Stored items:
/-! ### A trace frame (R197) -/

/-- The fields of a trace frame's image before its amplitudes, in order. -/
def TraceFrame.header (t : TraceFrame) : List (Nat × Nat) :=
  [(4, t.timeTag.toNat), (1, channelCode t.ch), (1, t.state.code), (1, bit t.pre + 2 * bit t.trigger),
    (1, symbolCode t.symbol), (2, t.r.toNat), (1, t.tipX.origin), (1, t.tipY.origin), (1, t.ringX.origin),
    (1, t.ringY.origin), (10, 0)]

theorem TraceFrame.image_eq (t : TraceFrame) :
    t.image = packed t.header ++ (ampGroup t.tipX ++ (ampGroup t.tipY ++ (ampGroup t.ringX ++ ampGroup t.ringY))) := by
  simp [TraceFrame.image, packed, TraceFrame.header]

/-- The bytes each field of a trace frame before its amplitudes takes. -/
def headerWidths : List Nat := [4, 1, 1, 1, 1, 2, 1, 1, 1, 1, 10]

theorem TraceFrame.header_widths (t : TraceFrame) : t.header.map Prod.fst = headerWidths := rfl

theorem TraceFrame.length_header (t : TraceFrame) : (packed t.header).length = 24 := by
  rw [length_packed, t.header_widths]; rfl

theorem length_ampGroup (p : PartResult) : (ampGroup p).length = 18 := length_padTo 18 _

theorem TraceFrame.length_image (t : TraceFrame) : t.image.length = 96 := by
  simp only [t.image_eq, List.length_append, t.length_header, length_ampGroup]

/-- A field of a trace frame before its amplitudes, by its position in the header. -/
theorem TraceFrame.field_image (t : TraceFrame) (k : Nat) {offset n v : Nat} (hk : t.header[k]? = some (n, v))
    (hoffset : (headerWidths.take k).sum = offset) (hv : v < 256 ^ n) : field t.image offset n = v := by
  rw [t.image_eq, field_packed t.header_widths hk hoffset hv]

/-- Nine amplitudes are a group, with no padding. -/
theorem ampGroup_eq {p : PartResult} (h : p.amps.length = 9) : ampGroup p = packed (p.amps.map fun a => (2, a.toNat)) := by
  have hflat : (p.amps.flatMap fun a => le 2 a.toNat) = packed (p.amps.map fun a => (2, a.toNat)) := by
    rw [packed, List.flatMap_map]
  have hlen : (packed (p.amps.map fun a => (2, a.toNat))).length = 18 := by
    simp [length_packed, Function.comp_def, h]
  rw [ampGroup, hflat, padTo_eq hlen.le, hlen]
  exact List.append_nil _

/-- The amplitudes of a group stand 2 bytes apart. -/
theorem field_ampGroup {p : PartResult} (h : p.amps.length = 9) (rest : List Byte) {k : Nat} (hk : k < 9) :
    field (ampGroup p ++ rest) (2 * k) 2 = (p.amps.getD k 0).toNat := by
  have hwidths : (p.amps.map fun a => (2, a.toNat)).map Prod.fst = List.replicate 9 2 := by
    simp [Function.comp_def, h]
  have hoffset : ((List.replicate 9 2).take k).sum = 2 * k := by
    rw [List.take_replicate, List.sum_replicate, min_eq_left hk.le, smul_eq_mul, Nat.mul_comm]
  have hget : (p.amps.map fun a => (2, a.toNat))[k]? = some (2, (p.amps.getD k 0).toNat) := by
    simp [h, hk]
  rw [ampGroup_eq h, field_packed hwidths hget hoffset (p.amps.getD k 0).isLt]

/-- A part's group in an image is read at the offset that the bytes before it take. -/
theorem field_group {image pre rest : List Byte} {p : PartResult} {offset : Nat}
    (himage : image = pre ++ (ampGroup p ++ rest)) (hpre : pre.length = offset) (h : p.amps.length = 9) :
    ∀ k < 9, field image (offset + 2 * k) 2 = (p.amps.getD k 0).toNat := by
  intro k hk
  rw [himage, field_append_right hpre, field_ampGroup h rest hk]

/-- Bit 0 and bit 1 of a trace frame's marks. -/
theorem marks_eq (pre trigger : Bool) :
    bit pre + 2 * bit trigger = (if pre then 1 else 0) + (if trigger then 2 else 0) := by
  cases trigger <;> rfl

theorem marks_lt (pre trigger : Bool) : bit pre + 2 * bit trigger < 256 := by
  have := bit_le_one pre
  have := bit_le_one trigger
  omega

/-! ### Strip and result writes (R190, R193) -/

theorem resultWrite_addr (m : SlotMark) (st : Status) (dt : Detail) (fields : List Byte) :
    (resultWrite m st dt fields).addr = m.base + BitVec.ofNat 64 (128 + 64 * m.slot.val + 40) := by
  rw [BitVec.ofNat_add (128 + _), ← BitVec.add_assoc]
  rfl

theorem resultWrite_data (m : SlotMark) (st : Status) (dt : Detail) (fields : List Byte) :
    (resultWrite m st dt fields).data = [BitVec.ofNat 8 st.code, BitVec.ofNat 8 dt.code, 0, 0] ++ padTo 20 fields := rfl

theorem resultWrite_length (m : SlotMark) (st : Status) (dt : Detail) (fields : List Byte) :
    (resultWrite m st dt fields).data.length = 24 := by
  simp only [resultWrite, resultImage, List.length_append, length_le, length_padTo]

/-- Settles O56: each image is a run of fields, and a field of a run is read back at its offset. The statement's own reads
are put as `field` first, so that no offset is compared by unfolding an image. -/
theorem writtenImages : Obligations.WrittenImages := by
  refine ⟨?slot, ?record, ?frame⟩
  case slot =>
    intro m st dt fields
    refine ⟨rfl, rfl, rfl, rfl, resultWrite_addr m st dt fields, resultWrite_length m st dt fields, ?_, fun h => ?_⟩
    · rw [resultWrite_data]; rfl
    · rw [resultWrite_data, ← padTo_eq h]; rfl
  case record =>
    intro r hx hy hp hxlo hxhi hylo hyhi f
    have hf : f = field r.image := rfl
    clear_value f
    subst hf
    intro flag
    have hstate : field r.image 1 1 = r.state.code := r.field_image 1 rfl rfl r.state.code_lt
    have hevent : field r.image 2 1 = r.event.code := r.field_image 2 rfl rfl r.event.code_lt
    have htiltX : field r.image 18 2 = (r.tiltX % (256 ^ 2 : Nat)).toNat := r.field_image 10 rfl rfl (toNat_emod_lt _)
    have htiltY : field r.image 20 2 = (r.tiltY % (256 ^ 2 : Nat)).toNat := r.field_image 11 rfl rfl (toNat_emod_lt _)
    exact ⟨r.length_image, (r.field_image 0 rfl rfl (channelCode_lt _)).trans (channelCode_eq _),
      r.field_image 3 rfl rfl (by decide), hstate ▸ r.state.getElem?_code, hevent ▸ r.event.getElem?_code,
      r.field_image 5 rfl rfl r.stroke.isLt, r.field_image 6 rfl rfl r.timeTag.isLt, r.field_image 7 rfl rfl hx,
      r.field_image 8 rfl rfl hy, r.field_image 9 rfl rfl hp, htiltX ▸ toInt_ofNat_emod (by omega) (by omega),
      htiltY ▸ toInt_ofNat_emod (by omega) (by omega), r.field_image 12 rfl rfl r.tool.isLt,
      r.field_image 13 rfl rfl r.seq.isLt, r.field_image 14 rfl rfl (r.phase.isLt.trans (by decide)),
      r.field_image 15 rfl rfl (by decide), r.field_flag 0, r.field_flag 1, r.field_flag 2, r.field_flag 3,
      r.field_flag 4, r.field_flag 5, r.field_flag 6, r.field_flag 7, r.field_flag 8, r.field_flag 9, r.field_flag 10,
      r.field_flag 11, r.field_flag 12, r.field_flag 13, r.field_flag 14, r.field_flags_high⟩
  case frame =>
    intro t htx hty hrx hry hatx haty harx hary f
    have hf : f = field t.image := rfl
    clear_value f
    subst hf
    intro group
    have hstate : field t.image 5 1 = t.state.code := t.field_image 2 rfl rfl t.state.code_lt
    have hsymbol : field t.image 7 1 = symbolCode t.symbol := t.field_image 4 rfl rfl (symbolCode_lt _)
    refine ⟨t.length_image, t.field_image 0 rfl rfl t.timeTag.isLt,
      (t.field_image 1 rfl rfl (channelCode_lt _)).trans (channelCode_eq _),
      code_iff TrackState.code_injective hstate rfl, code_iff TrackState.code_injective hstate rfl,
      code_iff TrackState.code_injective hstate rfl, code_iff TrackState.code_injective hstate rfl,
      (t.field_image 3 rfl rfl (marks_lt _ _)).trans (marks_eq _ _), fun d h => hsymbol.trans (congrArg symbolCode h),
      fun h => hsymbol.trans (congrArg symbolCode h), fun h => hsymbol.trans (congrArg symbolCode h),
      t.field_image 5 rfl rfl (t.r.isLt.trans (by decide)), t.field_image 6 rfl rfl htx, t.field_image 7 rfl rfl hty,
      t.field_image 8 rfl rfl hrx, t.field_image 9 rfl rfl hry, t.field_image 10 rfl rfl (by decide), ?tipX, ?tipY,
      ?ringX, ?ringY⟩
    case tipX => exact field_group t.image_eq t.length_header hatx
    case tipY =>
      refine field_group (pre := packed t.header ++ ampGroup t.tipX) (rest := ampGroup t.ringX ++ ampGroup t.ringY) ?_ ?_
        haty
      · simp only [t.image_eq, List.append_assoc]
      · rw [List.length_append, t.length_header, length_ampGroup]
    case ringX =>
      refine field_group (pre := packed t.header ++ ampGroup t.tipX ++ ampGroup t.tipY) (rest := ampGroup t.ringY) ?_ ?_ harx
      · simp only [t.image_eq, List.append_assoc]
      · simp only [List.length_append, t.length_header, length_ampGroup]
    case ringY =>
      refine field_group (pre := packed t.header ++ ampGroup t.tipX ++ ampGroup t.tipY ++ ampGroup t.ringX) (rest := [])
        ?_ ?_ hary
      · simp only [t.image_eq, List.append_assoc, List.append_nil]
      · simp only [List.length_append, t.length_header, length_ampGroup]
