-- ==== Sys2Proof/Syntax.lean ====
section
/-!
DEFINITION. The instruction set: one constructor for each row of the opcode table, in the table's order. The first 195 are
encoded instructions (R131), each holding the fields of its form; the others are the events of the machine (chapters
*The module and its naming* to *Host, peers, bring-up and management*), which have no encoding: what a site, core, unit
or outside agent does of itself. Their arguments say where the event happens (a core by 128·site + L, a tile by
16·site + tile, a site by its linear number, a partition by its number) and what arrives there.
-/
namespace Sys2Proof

● EXERCISE AIM
For each line of the entries that contains the word "tile", make a copy.

● REPLY
or outside agent does of itself. Their arguments say where the event happens (a core by 128·site + L, a tile by
16·site + tile, a site by its linear number, a partition by its number) and what arrives there.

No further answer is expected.